THE GOLDEN COMPASS (PG) (All major cinemas)

RELIGIOUS zealots of the world rejoice! 2007 has finally provided you with a chance to polish your placards and bring out your banners in a desperate bid to save Christianity.

After making hay while the sun shone in the summer of 2006 when The Da Vinci Code threatened civilisation as they know it, misguided Bible thumpers can now renew their campaign against the best-selling Philip Pullman trilogy His Dark Materials.

More than a whiff of atheism lies at the heart of these novels which is more than the faithful can stand of something which might, heaven forbid, actually turn out to be popular.

What such protesters completely fail to appreciate, though, is that every time they launch one of their campaigns, the result is invariably even greater success for the object of their ire (eg, the aforementioned Da Vinci Code, The Last Temptation of Christ, The Life of Brian, The Exorcist).

It’s true that Pullman’s own brand of preaching becomes a little tiresome in the epic final part of the trilogy – The Amber Spyglass – but his opening gambit (originally titled Northern Lights) is a rollicking good adventure with a brilliant young heroine, a memorable villainess and an unforgettably heroic polar bear!

So far there has been something of a mixed response to the film version which has been put together by director Chris Weitz, potentially punching above his weight after previously specialising in comedy hits like American Pie and About A Boy.

The luxurious future-past look of the film has earned universal praise and set pieces such as bear hero Iorek Byrnison’s gory battle with a rival grizzly are acknowledged as superbly staged.

But there have been an equal number of brickbats and bouquets to describe the work of Nicole Kidman as icy blonde nemesis Mrs Coulter and newcomer Dakota Blue Richards as main character Lyra Belaqua.

There are high hopes that this will become the next Lord of the Rings trilogy but studio New Line’s uncertainty is demonstrated by the fact it puts the novel’s cliffhanger ending to one side to make this a self-contained entity – just in case this opener crashes and burns.


SOUTHLAND TALES (15) (All major cinemas)

DIRECTOR Richard Kelly’s follow-up to the sublime Donnie Darko has already gained notoriety as one of the worst received movies in the history of the Cannes Film Festival.

It has taken him 18 months to recut and restructure his car crash of a picture and what has emerged has earned a more favourable response - but only just.

The story is simply impossible to follow but involves The Rock – under his real name of Dwayne Johnson – playing a superstar of action movies who is kidnapped and replaced with a double.

Sarah Michelle Gellar crops up as a porn star turned chat show host and there is a supporting cast that includes everyone from Miranda Richardson to Justin Timberlake.

Destined to crop up in several Director’s Cut and Special Edition DVDs in years to come.

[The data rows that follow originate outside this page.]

/-- A FORWARD record with its destination and class resolved by the lookups of its profile, or turned into a punt
(R237, R275 to R277). -/
def resolve (sl : Nat) (p : Pkt) (prs : Parse) (a : ActionRec) (s : State) : ActionRec × State :=
  let a := { a with type := 0 }
  let pr := if a.emProfile = 0 then 0 else s.paramN 0x7010 a.emProfile
  let cls := s.paramN 0x6012 p.src
  let bd := s.paramN 0x7012 (cls * 4096 + prs.vid)
  let vrf := s.paramN 0x7013 cls
  let (hit, s) := destLookup sl (bits pr 22 20) bd vrf prs s
  let (limited, s) := if bit pr 19 then sourceLookup sl bd p prs s else (false, s)
  let punt (reason : Nat) : ActionRec := { a with type := 2, puntReason := reason }
  match hit with
  | some e =>
    let a := { a with tc := if e.tcValid then e.tc else a.tc
                      destKind := if a.dest = destAllOnes then e.destKind else a.destKind
                      dest := if a.dest = destAllOnes then e.dest else a.dest }
    (if limited then { a with type := 2, puntReason := 0x82 } else a, s)
  | none =>
    if limited then (punt 0x82, s)
    else if a.dest = destAllOnes then
      (if bit pr 18 then { a with destKind := bits pr 17 17, dest := bits pr 16 0 } else punt 0x81, s)
    else (a, s)

/-! ### Policing (R339) -/

/-- Whether the packet conforms to policer i of the slice, which is charged; index 0 polices nothing. -/
def police (sl i : Nat) (l : Nat) (s : State) : Bool × State :=
  if i = 0 then (true, s)
  else
    let key := polKey sl i
    match Tab.get? s.sch.pol key with
    | none => (true, bump .policerUnset sl s)
    | some x =>
      if !x.r.valid then (true, bump .policerUnset sl s)
      else
        let n := s.counted x.r.lenProfile l
        let (b, add, cut) := x.b.refresh x.r.rate x.r.burst s.clk15
        let ok := decide ((n * 65536 : Nat) ≤ b.level)
        let b1 := if ok then b.charge n else b
        let s := { s with sch := { s.sch with pol := Tab.set s.sch.pol key { x with b := b1 } } }
        let s := cutTokens (2 ^ 20 + key) cut (ledTokens (2 ^ 20 + key) add (b.level - b1.level).toNat cut s)
        if ok then (true, bumpBy .polConformBytes key n (bump .polConformPkts key s))
        else (false, bumpBy .polDropBytes key n (bump .polDropPkts key s))

/-! ### Destinations -/

/-- The length of a chain's header, which its descriptor carries (R300). -/
def State.hdrLen (s : State) (cell : Nat) : Nat := ((s.chain cell).map fun c => c.hdr.len).getD 0

/-- A descriptor enters the crossbar toward the egress half of pipeline e (R15). One FIFO per receiving pipeline keeps the
order of arrival among source slices too, which the rule leaves open (DESIGN CHOICE, notes/assumptions/91.md). -/
def toXbar (e : Nat) (d : Desc) (s : State) : State :=
  onCls (fun c => { c with xbar := Tab.upd c.xbar e [] (· ++ [d]) }) s

/-- The packet goes to a queue of a direction, if it exists. -/
def toQueue (k : Nat) (p : Pkt) (dir id tc : Nat) (s : State) : State :=
  match p.chain, s.queue (queueKey dir id) with
  | some c, some q =>
    let e := 2 * ((s.vertSlice q.a.parent).getD (k / 2)) + dir
    toXbar e { cell := c, len := s.hdrLen c, queue := id, tc := tc, dir := dir } (writeHdr c (queueKey dir id) s)
  | _, _ => bump .dropPipe (256 * k + 0x33) (endPkt p s)

/-- The packet goes to an aggregation group (R262 to R264): the member of a round robin is chosen on arrival at the egress
half, the member of a hash by the packet's bucket. -/
def toGroup (p : Pkt) (grp tc : Nat) (s : State) : State :=
  match p.chain, s.lagOf grp with
  | some c, some l =>
    let d : Desc := { cell := c, len := s.hdrLen c, queue := 0, tc := tc, dir := 1, lag := some grp, bucket := p.hash }
    if l.up.isEmpty then bump .lagNoMember grp (dropPkt p 0x17 s)
    else if l.roundRobin then toXbar (2 * (l.ports.headD 0 / 32) + 1) d s
    else
      match l.member p.hash with
      | none => bump .lagNoMember grp (dropPkt p 0x17 s)
      | some m =>
        match s.portQueue m tc with
        | some u => toXbar (2 * (m / 32) + 1) { d with queue := u } (writeHdr c (queueKey 1 u) s)
        | none => bump .dropPort (256 * m + 0x33) (endPkt p s)
  | _, _ => dropPkt p 0x17 s

/-- A tributary feed (R237, R92): the sequence number at seq_offset, then the client octets up to the FCS. -/
def feedTrib (p : Pkt) (a : ActionRec) (s : State) : State :=
  let client := (p.octets.take (p.octets.length - 4)).drop (a.seqOffset + 2)
  let seq := octetsAt p.octets a.seqOffset 2
  match Tab.get? s.ds.trib a.trib with
  | none => dropPkt p 0x18 s
  | some t =>
    if client.length != t.a.feedPayload then dropPkt p 0x18 s
    else
      let late := match t.lastFeed with
        | some l => decide (32768 ≤ (seq + 65536 - l - 1) % 65536)
        | none => false
      feedWrite a.trib seq client (if late then dropPkt p 0x1A s else endPkt p s)

/-- A hit of a record's counter (R235). -/
def countHit (sl grp : Nat) (a : ActionRec) (s : State) : State :=
  onFacet sl (fun x => { x with hits := Tab.upd x.hits (grp * 2 ^ 20 + a.counter) 0 fun n => (n + 1) % 2 ^ 64 }) s

/-- The copy of a packet for a mirror session (R237), a chain of its own (R296). No rule says where a session's copies go:
the copy is recorded as leaving for its session, and its chain is freed (DESIGN CHOICE, notes/assumptions/104.md). -/
def mirrorCopy (k : Nat) (p : Pkt) (session : Nat) (s : State) : State :=
  if session = 0 then s
  else
    let n := p.octets.length
    let hdr : ChainHdr := { len := n, cells := cellsOf n, dir := p.dir, srcKind := p.srcKind, source := p.source,
                            srcHost := p.inj, dest := none, queue := 0, enqNs := 0 }
    match allocChain k 1 k hdr p.octets s with
    | (.ok c, s) => onCls (fun x => { x with mirrored := x.mirrored ++ [(session, p.octets)] }) (freeChain c s)
    | (.error e, s) => bump .dropReq (256 * k + e) s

YOU KILL ME (15) (All major cinemas)

SINCE stunning everyone with The Last Seduction – an amazing 13 years ago – director John Dahl has been one of indie cinema’s major under-achievers.

Nothing he has come up with has matched that film’s quality - which makes it quite gratifying that he has finally rediscovered his mojo with a romantic comedy about a hitman trying to overcome alcoholism after meeting the love of his life.

Ben Kingsley is a towering presence as the uncertain assassin at the centre of the story while the under-rated Tea Leoni is absolutely captivating as the object of his desire.


CODENAME: THE CLEANER (PG) (All major cinemas)

DISASTROUSLY reviewed comedy starring Cedric the Entertainer as a man who wakes up in a hotel room next to a dead CIA agent but with no memory of who he is or how he got there. He becomes embroiled with femme fatale Nicolette Sheridan and is aided by leading lady Lucy Liu but all in all, this is a misfiring attempt to create something substantial out of the limited appeal of its star.


HE WAS A QUIET MAN (12A) (All major cinemas)

CHRISTIAN Slater has been struggling to find his rightful place in 21st century cinema for quite some time now and is here seen in arguably the most challenging role of his career as a bitter office worker who unwittingly turns hero when he tackles a colleague going on a killing spree.

The main focus of the story is the relationship he develops with Elisha Cuthbert who was left paralysed by the attack and ends up in the care of Slater.